# OCR Service

The OCR service in ProcessMaker IDP extracts text from images and PDF files (with or without a text layer) after the file is created in the system. Key features include:

* **Text Extraction**: Recognizes and digitizes text from images or scanned documents.
* **Language Detection**: Automatically detects the language of the extracted text.
* **Full Integration**: Users only need to upload a file; metadata is updated automatically.

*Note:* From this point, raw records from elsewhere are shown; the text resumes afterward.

-- ==== Sys2Proof/Decode.lean ====
section
/-! DEFINITION. The decoder, total on all 32-bit command words, and the encoder (30_encoding.md R300 to R304). -/

namespace Sys2Proof

/-- Why a command word is illegal (30_encoding.md R303). -/
inductive DecodeError where
  /-- Some of bits 31:9 is 1. -/
  | reservedBits
  /-- `OP` is 4..15. -/
  | reservedOp
  deriving DecidableEq, Repr

/-- Field `OP`, `CMD[3:0]` (30_encoding.md R300). -/
def opField (x : U32) : BitVec 4 := x.extractLsb' 0 4

/-- Field `PB`, `CMD[7:4]`, unsigned, no scaling (30_encoding.md R301). -/
def pbField (x : U32) : Nat := (x.extractLsb' 4 4).toNat

/-- Field `T`, `CMD[8]` (30_encoding.md R300). -/
def tField (x : U32) : BitVec 1 := x.extractLsb' 8 1

/-- Bits 31:9, which must be 0 (30_encoding.md R300). -/
def reservedField (x : U32) : BitVec 23 := x.extractLsb' 9 23

/-- A row of the opcode map (30_encoding.md R302). -/
structure OpcodeRow where
  bits : U32
  mask : U32
  deriving DecidableEq, Repr

/-- `x` selects the row (30_encoding.md R302). -/
def OpcodeRow.selects (r : OpcodeRow) (x : U32) : Bool := decide (x &&& r.mask = r.bits)

/-- The row of `NOP` (30_encoding.md R302). -/
def rowNop : OpcodeRow := ⟨0x00000000#32, 0xFFFFFE0F#32⟩
/-- The row of `BUILD_TABLE` (30_encoding.md R302). -/
def rowBuildTable : OpcodeRow := ⟨0x00000001#32, 0xFFFFFE0F#32⟩
/-- The row of `ENCODE` (30_encoding.md R302). -/
def rowEncode : OpcodeRow := ⟨0x00000002#32, 0xFFFFFF0F#32⟩
/-- The row of `ENCODE.T` (30_encoding.md R302). -/
def rowEncodeT : OpcodeRow := ⟨0x00000102#32, 0xFFFFFF0F#32⟩
/-- The row of `DECODE` (30_encoding.md R302). -/
def rowDecode : OpcodeRow := ⟨0x00000003#32, 0xFFFFFE0F#32⟩

/-- The opcode map in the table's order (30_encoding.md R302). -/
def opcodeMap : List OpcodeRow := [rowNop, rowBuildTable, rowEncode, rowEncodeT, rowDecode]

/-- The row a command belongs to. -/
def rowOf : Instr → OpcodeRow
  | .nop => rowNop
  | .buildTable _ => rowBuildTable
  | .encode _ => rowEncode
  | .encodeT _ => rowEncodeT
  | .decode => rowDecode

/-- The command a word selects, or why none (30_encoding.md R302, R303). -/
def decodeCommand (x : U32) : Except DecodeError Instr :=
  if rowNop.selects x then .ok .nop
  else if rowBuildTable.selects x then .ok (.buildTable (pbField x))
  else if rowEncode.selects x then .ok (.encode (pbField x))
  else if rowEncodeT.selects x then .ok (.encodeT (pbField x))
  else if rowDecode.selects x then .ok .decode
  else if reservedField x = 0#23 then .error .reservedOp
  else .error .reservedBits

/-- A command word from its fields (30_encoding.md R300). -/
def commandWord (op pb : BitVec 4) (t : BitVec 1) : U32 := 0#23 ++ t ++ pb ++ op

/-- The word of a command, ignored fields 0 (30_encoding.md R320). -/
def encodeCommand : Instr → U32
  | .nop => commandWord 0#4 0#4 0#1
  | .buildTable pb => commandWord 1#4 (BitVec.ofNat 4 pb) 0#1
  | .encode pb => commandWord 2#4 (BitVec.ofNat 4 pb) 0#1
  | .encodeT pb => commandWord 2#4 (BitVec.ofNat 4 pb) 1#1
  | .decode => commandWord 3#4 0#4 0#1

/-- The command word with the table's bits `w`, of which the table gives `nbits`: the one 32-bit word
(30_encoding.md R304), every bit above `nbits` 0. -/
def tableWord (nbits w : Nat) : U32 := BitVec.ofNat 32 (w % 2 ^ nbits)

/-- What the decoder reads from a word numbered as spec/opcode_table.json numbers it. -/
def decodeTableWord (nbits w : Nat) : Option Instr :=
  match decodeCommand (tableWord nbits w) with
  | .ok i => some i
  | .error _ => none

end Sys2Proof
end

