-- ==== Sys2Proof/Machine/Container.lean ====
section
/-! DEFINITION. The container: geometry, writer and validator (44_container.md). -/

namespace Sys2Proof.Machine

/-! ### Geometry (44_container.md R700 to R702) -/

/-- Offset of `probs[s]`. -/
def probsOffset (s : Nat) : Nat := 32 + 2 * s

/-- Offset of `warpState[k][l]`. -/
def stateOffset (k l : Nat) : Nat := 544 + 128 * k + 4 * l

/-- `IndexOffset(nb)`. -/
def indexOffset (nb : Nat) : Nat := 544 + 128 * nb

/-- `PayloadOffset(nb)`; `ceil(nb/2) = (nb + 1) / 2`. -/
def payloadOffset (nb : Nat) : Nat := 544 + 128 * nb + 16 * ((nb + 1) / 2)

/-! ### Writer (44_container.md R710) -/

/-- Write the eight header words. -/
def writeHeader (g : Grant) (nb srcLen tc pb : Nat) (s : State) : Run State :=
  sweep (fun (p : Nat × U32) s => coreWrite g (s.snap.dst.toNat + p.1) (leBytes 4 p.2) s)
    [(0, magicAndVersion), (4, BitVec.ofNat 32 nb), (8, BitVec.ofNat 32 srcLen), (12, BitVec.ofNat 32 tc),
     (16, optionsWord pb), (20, 0), (24, 0), (28, 0)] s

/-- Write `probs[0..255]`, the `pdf` fields of the table used (92_eei_decisions.md D48). -/
def writeProbs (g : Grant) (s : State) : Run State :=
  sweep (fun (i : Fin 256) s =>
    coreWrite g (s.snap.dst.toNat + probsOffset i.val) (leBytes 2 ((encPdf (s.eng.enc.get i)).setWidth 16 : U16)) s)
    (List.finRange 256) s

/-- Write block `k`'s state vector and its index entry. DESIGN CHOICE (log entry 28): the entry is two stores of 4 bytes,
as 44_container.md R710 writes it, where the table of 20_memory.md R205 gives the width 8. -/
def writeBlockRow (g : Grant) (nb : Nat) (p : Nat × BlockRow) (s : State) : Run State := do
  let base := s.snap.dst.toNat
  let s ← sweep (fun (l : Fin 32) s =>
    coreWrite g (base + stateOffset p.1 l.val) (leBytes 4 (p.2.states.get l)) s) (List.finRange 32) s
  let s ← coreWrite g (base + (indexOffset nb + 8 * p.1))
    (leBytes 4 (indexWord (BitVec.ofNat 16 Config.blockBytes) (BitVec.ofNat 16 p.2.words))) s
  coreWrite g (base + (indexOffset nb + 8 * p.1 + 4)) (leBytes 4 (BitVec.ofNat 32 p.2.startOffset)) s

/-- Write the index pad entry when `nb` is odd (44_container.md R705). -/
def writeIndexPad (g : Grant) (nb : Nat) (s : State) : Run State :=
  if nb % 2 = 1 then coreWrite g (s.snap.dst.toNat + (indexOffset nb + 8 * nb)) (leBytes 8 (0 : U64)) s else .ok s

/-- `WriteContainerMeta` (44_container.md R710), with `ENC` and the blocks' rows taken from the working state. -/
def writeContainerMeta (g : Grant) (nb srcLen tc pb : Nat) (s : State) : Run State := do
  let s ← writeHeader g nb srcLen tc pb s
  let s ← writeProbs g s
  let s ← sweep (writeBlockRow g nb) ((List.range s.eng.rows.length).zip s.eng.rows) s
  writeIndexPad g nb s

/-! ### Validator (44_container.md R720) -/

/-- A validated container: `nb`, `PB`, `tu`, `probs` and the index entries `(word 0, startOffset)`. -/
structure Container where
  blocks : Nat
  probBits : Nat
  totalUncompressed : U32
  probs : List U16
  index : List (U32 × U32)
  deriving DecidableEq, Repr

/-- Read the 32-bit container word at an offset from `SRC`. -/
def readWord32 (g : Grant) (off : Nat) (s : State) : Run U32 := do
  let b ← coreRead g .source (s.snap.src.toNat + off) 4 s
  .ok (le32 b)

/-- Read `probs[i]`. -/
def readProb (g : Grant) (s : State) (i : Nat) : Run U16 := do
  let b ← coreRead g .source (s.snap.src.toNat + probsOffset i) 2 s
  .ok (le16 b)

/-- Read index entry `k`, 8 bytes: word 0 and `startOffset`. -/
def readIndexEntry (g : Grant) (nb : Nat) (s : State) (k : Nat) : Run (U32 × U32) := do
  let b ← coreRead g .source (s.snap.src.toNat + (indexOffset nb + 8 * k)) 8 s
  .ok ((le64 b).extractLsb' 0 32, (le64 b).extractLsb' 32 32)

/-- `Σ_s probs[s]`. -/
def probsTotal (ps : List U16) : Nat := (ps.map BitVec.toNat).sum

/-- `ValidateContainer(SRC, srcLen, dstCapacity)`, its eleven checks in order, exact arithmetic (44_container.md
R720). -/
def validateContainer (g : Grant) (s : State) : Run Container := do
  let srcLen := s.snap.srcLen.toNat
  require (decide (32 ≤ srcLen)) .truncated s
  let h ← collect (fun j => readWord32 g (4 * j) s) (List.range 8)
  let word := fun (j : Nat) => h.getD j 0
  require (decide ((word 0).extractLsb' 16 16 = Config.magic)) .badMagic s
  require (decide ((word 0).extractLsb' 0 16 = Config.version)) .badVersion s
  require (decide (544 ≤ srcLen)) .truncated s
  let nb := (word 1).toNat
  let tu := (word 2).toNat
  let tc := (word 3).toNat
  let pb := optionsProbBits (word 4)
  require (isProbBits pb) .unsupportedProbBits s
  require (decide (tu ≤ s.snap.dstCap.toNat)) .dstCapacityTooSmall s
  require (decide (tu = Config.blockBytes * nb)) .partialBlock s
  require (decide (payloadOffset nb + 2 * tc ≤ srcLen)) .truncated s
  let probs ← collect (readProb g s) (List.range 256)
  let index ← collect (readIndexEntry g nb s) (List.range nb)
  require (index.all fun e => decide (indexUncompressed e.1 = Config.blockBytes)) .partialBlock s
  require (index.all fun e => decide (e.2.toNat + indexCompressed e.1 ≤ tc)) .corruptIndex s
  require (decide (probsTotal probs = 2 ^ pb)) .badTable s
  .ok ⟨nb, pb, word 2, probs, index⟩

end Sys2Proof.Machine
end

The OCR service returns the results to the integration module, which updates the `FULL_TEXT` and `LANGUAGE` attributes of the `FILE` entity with the extracted data. The message is then forwarded to the Classification service, where attributes are classified. If a user specifies the language during upload, it will not be overwritten by the OCR service.

{% hint style="info" %}
ProcessMaker IDP supports 126 languages and language variants. If a different language is detected, it will be marked as "`other`."&#x20;
{% endhint %}

If no text can be extracted initially, OCR is performed on the following image file types: BMP, PNG, JFIF, JPEG, and TIFF (with MIME types “image/bmp”, “image/png”, “image/jpeg”, “image/tiff”). PDF files are automatically converted to TIFF before processing. Other file types are ignored.

***

## Conditions in OCR Configuration

A JSON condition can be added per OCR configuration so all files meeting the condition are processed through OCR. ProcessMaker IDP merges overlapping configurations when more than one condition is met.

***

## Reprocess OCR

With JSON conditions, administrators can target specific sets of documents for reprocessing using the new actions 'Reprocess dossiers', 'Reprocess folder', and 'Reprocess document' through OCR. Only ProcessMaker IDP Administrators can perform these actions from the action menu. All subjacent files in a dossier or folder are processed using the OCR configurations that match the files.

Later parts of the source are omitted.